Closed shymu closed 6 years ago
The backup file should be okay. If the backup or attachment was corrupted, it would've been a more spectacular failure.
extract
uses MIME types to determine output file extensions. I'm not sure why it doesn't have a recognised MIME type, but I've pushed a fix that will just give debug output instead. Are you able to build the program from source to have another try?
I was able to build from source, but it doesn't give me much more info, just a timestamp:
$ ./signal-back extract -p [pass] signal-[date].backup
2018/04/30 07:53:30 encoding `` not recognised. create a PR or issue if you think it should be
I made the wrong change. In cmd/extract.go
, can you change the two instances of log.Fatalf
at lines 224 and 225 to log.Printf
instead, then try again? Optimally you should still get a file spat out, but it just won't have an extension. If you can check what that file's supposed to be, I can figure out what the issue is.

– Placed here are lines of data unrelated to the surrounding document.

-- ==== Sys2Proof/Laws/State.lean ====
section
/-! SUPPORT. What each update of the state leaves: the fields it does not name, and the other units of the table it writes.
One lemma per update lists its fields; simp takes the parts one by one. -/

namespace Sys2Proof.Machine

/-! ### The fields an update leaves alone -/

@[simp] theorem setSem_frame (s : State) (c : Nat) (v : SemCell) :
    (setSem s c v).pending = s.pending ∧ (setSem s c v).free = s.free ∧ (setSem s c v).now = s.now ∧
    (setSem s c v).readyAt = s.readyAt ∧ (setSem s c v).uptime = s.uptime ∧ (setSem s c v).product = s.product ∧
    (setSem s c v).ready = s.ready ∧ (setSem s c v).updating = s.updating ∧ (setSem s c v).pwrWarn = s.pwrWarn ∧
    (setSem s c v).bootWait = s.bootWait ∧ (setSem s c v).fuseSense = s.fuseSense ∧ (setSem s c v).fm = s.fm ∧
    (setSem s c v).portA = s.portA ∧ (setSem s c v).portB = s.portB ∧ (setSem s c v).eventsA = s.eventsA ∧
    (setSem s c v).eventsB = s.eventsB ∧ (setSem s c v).tieFirst = s.tieFirst ∧
    (setSem s c v).channels = s.channels ∧ (setSem s c v).lanes = s.lanes ∧ (setSem s c v).groups = s.groups ∧
    (setSem s c v).sources = s.sources ∧ (setSem s c v).store = s.store ∧ (setSem s c v).captures = s.captures ∧
    (setSem s c v).triggers = s.triggers ∧ (setSem s c v).gpioEdge = s.gpioEdge ∧ (setSem s c v).routes = s.routes ∧
    (setSem s c v).salvos = s.salvos ∧ (setSem s c v).finishedSalvos = s.finishedSalvos ∧
    (setSem s c v).nextSalvo = s.nextSalvo ∧ (setSem s c v).tally = s.tally ∧ (setSem s c v).gpioIn = s.gpioIn ∧
    (setSem s c v).gpioOut = s.gpioOut ∧ (setSem s c v).spares = s.spares ∧ (setSem s c v).crushers = s.crushers ∧
    (setSem s c v).contexts = s.contexts ∧ (setSem s c v).conv = s.conv ∧ (setSem s c v).tables = s.tables ∧
    (setSem s c v).profiles = s.profiles ∧ (setSem s c v).tableChanges = s.tableChanges ∧
    (setSem s c v).outputs = s.outputs ∧ (setSem s c v).ashlars = s.ashlars ∧ (setSem s c v).audio = s.audio ∧
    (setSem s c v).aports = s.aports ∧ (setSem s c v).refs = s.refs ∧ (setSem s c v).netPorts = s.netPorts ∧
    (setSem s c v).flows = s.flows ∧ (setSem s c v).adit = s.adit ∧ (setSem s c v).island = s.island ∧
    (setSem s c v).fw = s.fw ∧ (setSem s c v).flash = s.flash ∧ (setSem s c v).rails = s.rails ∧
    (setSem s c v).domains = s.domains ∧ (setSem s c v).fuses = s.fuses ∧ (setSem s c v).tap = s.tap := by
  repeat' (first | rfl | constructor)

@[simp] theorem setChan_frame (s : State) (c : Nat) (v : Channel) :
    (setChan s c v).pending = s.pending ∧ (setChan s c v).free = s.free ∧ (setChan s c v).now = s.now ∧
    (setChan s c v).readyAt = s.readyAt ∧ (setChan s c v).uptime = s.uptime ∧ (setChan s c v).product = s.product ∧
    (setChan s c v).ready = s.ready ∧ (setChan s c v).updating = s.updating ∧ (setChan s c v).pwrWarn = s.pwrWarn ∧
    (setChan s c v).bootWait = s.bootWait ∧ (setChan s c v).fuseSense = s.fuseSense ∧ (setChan s c v).fm = s.fm ∧
    (setChan s c v).portA = s.portA ∧ (setChan s c v).portB = s.portB ∧ (setChan s c v).eventsA = s.eventsA ∧
    (setChan s c v).eventsB = s.eventsB ∧ (setChan s c v).tieFirst = s.tieFirst ∧ (setChan s c v).sems = s.sems ∧
    (setChan s c v).lanes = s.lanes ∧ (setChan s c v).groups = s.groups ∧ (setChan s c v).sources = s.sources ∧
    (setChan s c v).store = s.store ∧ (setChan s c v).captures = s.captures ∧ (setChan s c v).triggers = s.triggers ∧
    (setChan s c v).gpioEdge = s.gpioEdge ∧ (setChan s c v).routes = s.routes ∧ (setChan s c v).salvos = s.salvos ∧
    (setChan s c v).finishedSalvos = s.finishedSalvos ∧ (setChan s c v).nextSalvo = s.nextSalvo ∧
    (setChan s c v).tally = s.tally ∧ (setChan s c v).gpioIn = s.gpioIn ∧ (setChan s c v).gpioOut = s.gpioOut ∧
    (setChan s c v).spares = s.spares ∧ (setChan s c v).crushers = s.crushers ∧
    (setChan s c v).contexts = s.contexts ∧ (setChan s c v).conv = s.conv ∧ (setChan s c v).tables = s.tables ∧
    (setChan s c v).profiles = s.profiles ∧ (setChan s c v).tableChanges = s.tableChanges ∧
    (setChan s c v).outputs = s.outputs ∧ (setChan s c v).ashlars = s.ashlars ∧ (setChan s c v).audio = s.audio ∧
    (setChan s c v).aports = s.aports ∧ (setChan s c v).refs = s.refs ∧ (setChan s c v).netPorts = s.netPorts ∧
    (setChan s c v).flows = s.flows ∧ (setChan s c v).adit = s.adit ∧ (setChan s c v).island = s.island ∧
    (setChan s c v).fw = s.fw ∧ (setChan s c v).flash = s.flash ∧ (setChan s c v).rails = s.rails ∧
    (setChan s c v).domains = s.domains ∧ (setChan s c v).fuses = s.fuses ∧ (setChan s c v).tap = s.tap := by
  repeat' (first | rfl | constructor)

@[simp] theorem setLane_frame (s : State) (i : Nat) (v : Lane) :
    (setLane s i v).pending = s.pending ∧ (setLane s i v).free = s.free ∧ (setLane s i v).now = s.now ∧
    (setLane s i v).readyAt = s.readyAt ∧ (setLane s i v).uptime = s.uptime ∧ (setLane s i v).product = s.product ∧
    (setLane s i v).ready = s.ready ∧ (setLane s i v).updating = s.updating ∧ (setLane s i v).pwrWarn = s.pwrWarn ∧
    (setLane s i v).bootWait = s.bootWait ∧ (setLane s i v).fuseSense = s.fuseSense ∧ (setLane s i v).fm = s.fm ∧
    (setLane s i v).portA = s.portA ∧ (setLane s i v).portB = s.portB ∧ (setLane s i v).eventsA = s.eventsA ∧
    (setLane s i v).eventsB = s.eventsB ∧ (setLane s i v).tieFirst = s.tieFirst ∧ (setLane s i v).sems = s.sems ∧
    (setLane s i v).channels = s.channels ∧ (setLane s i v).groups = s.groups ∧ (setLane s i v).sources = s.sources ∧
    (setLane s i v).store = s.store ∧ (setLane s i v).captures = s.captures ∧ (setLane s i v).triggers = s.triggers ∧
    (setLane s i v).gpioEdge = s.gpioEdge ∧ (setLane s i v).routes = s.routes ∧ (setLane s i v).salvos = s.salvos ∧
    (setLane s i v).finishedSalvos = s.finishedSalvos ∧ (setLane s i v).nextSalvo = s.nextSalvo ∧
    (setLane s i v).tally = s.tally ∧ (setLane s i v).gpioIn = s.gpioIn ∧ (setLane s i v).gpioOut = s.gpioOut ∧
    (setLane s i v).spares = s.spares ∧ (setLane s i v).crushers = s.crushers ∧
    (setLane s i v).contexts = s.contexts ∧ (setLane s i v).conv = s.conv ∧ (setLane s i v).tables = s.tables ∧
    (setLane s i v).profiles = s.profiles ∧ (setLane s i v).tableChanges = s.tableChanges ∧
    (setLane s i v).outputs = s.outputs ∧ (setLane s i v).ashlars = s.ashlars ∧ (setLane s i v).audio = s.audio ∧
    (setLane s i v).aports = s.aports ∧ (setLane s i v).refs = s.refs ∧ (setLane s i v).netPorts = s.netPorts ∧
    (setLane s i v).flows = s.flows ∧ (setLane s i v).adit = s.adit ∧ (setLane s i v).island = s.island ∧
    (setLane s i v).fw = s.fw ∧ (setLane s i v).flash = s.flash ∧ (setLane s i v).rails = s.rails ∧
    (setLane s i v).domains = s.domains ∧ (setLane s i v).fuses = s.fuses ∧ (setLane s i v).tap = s.tap := by
  repeat' (first | rfl | constructor)

@[simp] theorem setGroup_frame (s : State) (i : Nat) (v : TxGroup) :
    (setGroup s i v).pending = s.pending ∧ (setGroup s i v).free = s.free ∧ (setGroup s i v).now = s.now ∧
    (setGroup s i v).readyAt = s.readyAt ∧ (setGroup s i v).uptime = s.uptime ∧
    (setGroup s i v).product = s.product ∧ (setGroup s i v).ready = s.ready ∧
    (setGroup s i v).updating = s.updating ∧ (setGroup s i v).pwrWarn = s.pwrWarn ∧
    (setGroup s i v).bootWait = s.bootWait ∧ (setGroup s i v).fuseSense = s.fuseSense ∧ (setGroup s i v).fm = s.fm ∧
    (setGroup s i v).portA = s.portA ∧ (setGroup s i v).portB = s.portB ∧ (setGroup s i v).eventsA = s.eventsA ∧
    (setGroup s i v).eventsB = s.eventsB ∧ (setGroup s i v).tieFirst = s.tieFirst ∧ (setGroup s i v).sems = s.sems ∧
    (setGroup s i v).channels = s.channels ∧ (setGroup s i v).lanes = s.lanes ∧
    (setGroup s i v).sources = s.sources ∧ (setGroup s i v).store = s.store ∧
    (setGroup s i v).captures = s.captures ∧ (setGroup s i v).triggers = s.triggers ∧
    (setGroup s i v).gpioEdge = s.gpioEdge ∧ (setGroup s i v).routes = s.routes ∧
    (setGroup s i v).salvos = s.salvos ∧ (setGroup s i v).finishedSalvos = s.finishedSalvos ∧
    (setGroup s i v).nextSalvo = s.nextSalvo ∧ (setGroup s i v).tally = s.tally ∧
    (setGroup s i v).gpioIn = s.gpioIn ∧ (setGroup s i v).gpioOut = s.gpioOut ∧ (setGroup s i v).spares = s.spares ∧
    (setGroup s i v).crushers = s.crushers ∧ (setGroup s i v).contexts = s.contexts ∧
    (setGroup s i v).conv = s.conv ∧ (setGroup s i v).tables = s.tables ∧ (setGroup s i v).profiles = s.profiles ∧
    (setGroup s i v).tableChanges = s.tableChanges ∧ (setGroup s i v).outputs = s.outputs ∧
    (setGroup s i v).ashlars = s.ashlars ∧ (setGroup s i v).audio = s.audio ∧ (setGroup s i v).aports = s.aports ∧
    (setGroup s i v).refs = s.refs ∧ (setGroup s i v).netPorts = s.netPorts ∧ (setGroup s i v).flows = s.flows ∧
    (setGroup s i v).adit = s.adit ∧ (setGroup s i v).island = s.island ∧ (setGroup s i v).fw = s.fw ∧
    (setGroup s i v).flash = s.flash ∧ (setGroup s i v).rails = s.rails ∧ (setGroup s i v).domains = s.domains ∧
    (setGroup s i v).fuses = s.fuses ∧ (setGroup s i v).tap = s.tap := by
  repeat' (first | rfl | constructor)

Ok, now I get 504 lines of this, before it finally ends (here's just a snippet from the end):
2018/04/30 08:06:09 encoding `` not recognised. create a PR or issue if you think it should be
2018/04/30 08:06:09 if you can provide details on the file `1495031440126` as well, it would be appreciated
2018/04/30 08:06:09 encoding `` not recognised. create a PR or issue if you think it should be
2018/04/30 08:06:09 if you can provide details on the file `1495036527311` as well, it would be appreciated
2018/04/30 08:06:09 encoding `` not recognised. create a PR or issue if you think it should be
2018/04/30 08:06:09 if you can provide details on the file `1495064583717` as well, it would be appreciated
2018/04/30 08:06:09 encoding `` not recognised. create a PR or issue if you think it should be
2018/04/30 08:06:09 if you can provide details on the file `1495165660156` as well, it would be appreciated
error: failed to extract attachment: failed to open output file: open 1495165660156.: too many open files
How do I figure out what the file is supposed to be? Without an extension I'm not sure where to start...
MacOS (iirc) determines file type by encoding rather by extension (like Windows does), so you could just try opening them from Finder. If that doesn't work, try a text editor and see if they're at least plaintext. If that also doesn't work, I might need to check that I'm extracting from the right place in the backup.
Another alternative might be to change around line 72 to be the following:
if len(ps) == 25 {
aEncs[*ps[19].IntegerParameter] = *ps[3].StringParamter
if *ps[19].IntegerParameter == 1495165660156 {
fmt.Printf("%v", ps)
}
}
or change 1495165660156 to one of the other numbers it spat out.
Note that that might contain sensitive information, so censor at will if you need to.
Unless I’m missing something (I’m assuming the files are supposed to extract to the same folder as the backup file?) nothing actually extracts so there is no file to check, all I seem to have to go on is this debug output
Ah, so it hasn't. Missed that last line.
The fix is in master, or just add file.Close()
above line 86.
Hi!
Same warnings for me on MacOS. I compiled your updated code and extracted every file of my backup. Attachment files are extracted without any extension. They are JPG, PNG and MPEG files.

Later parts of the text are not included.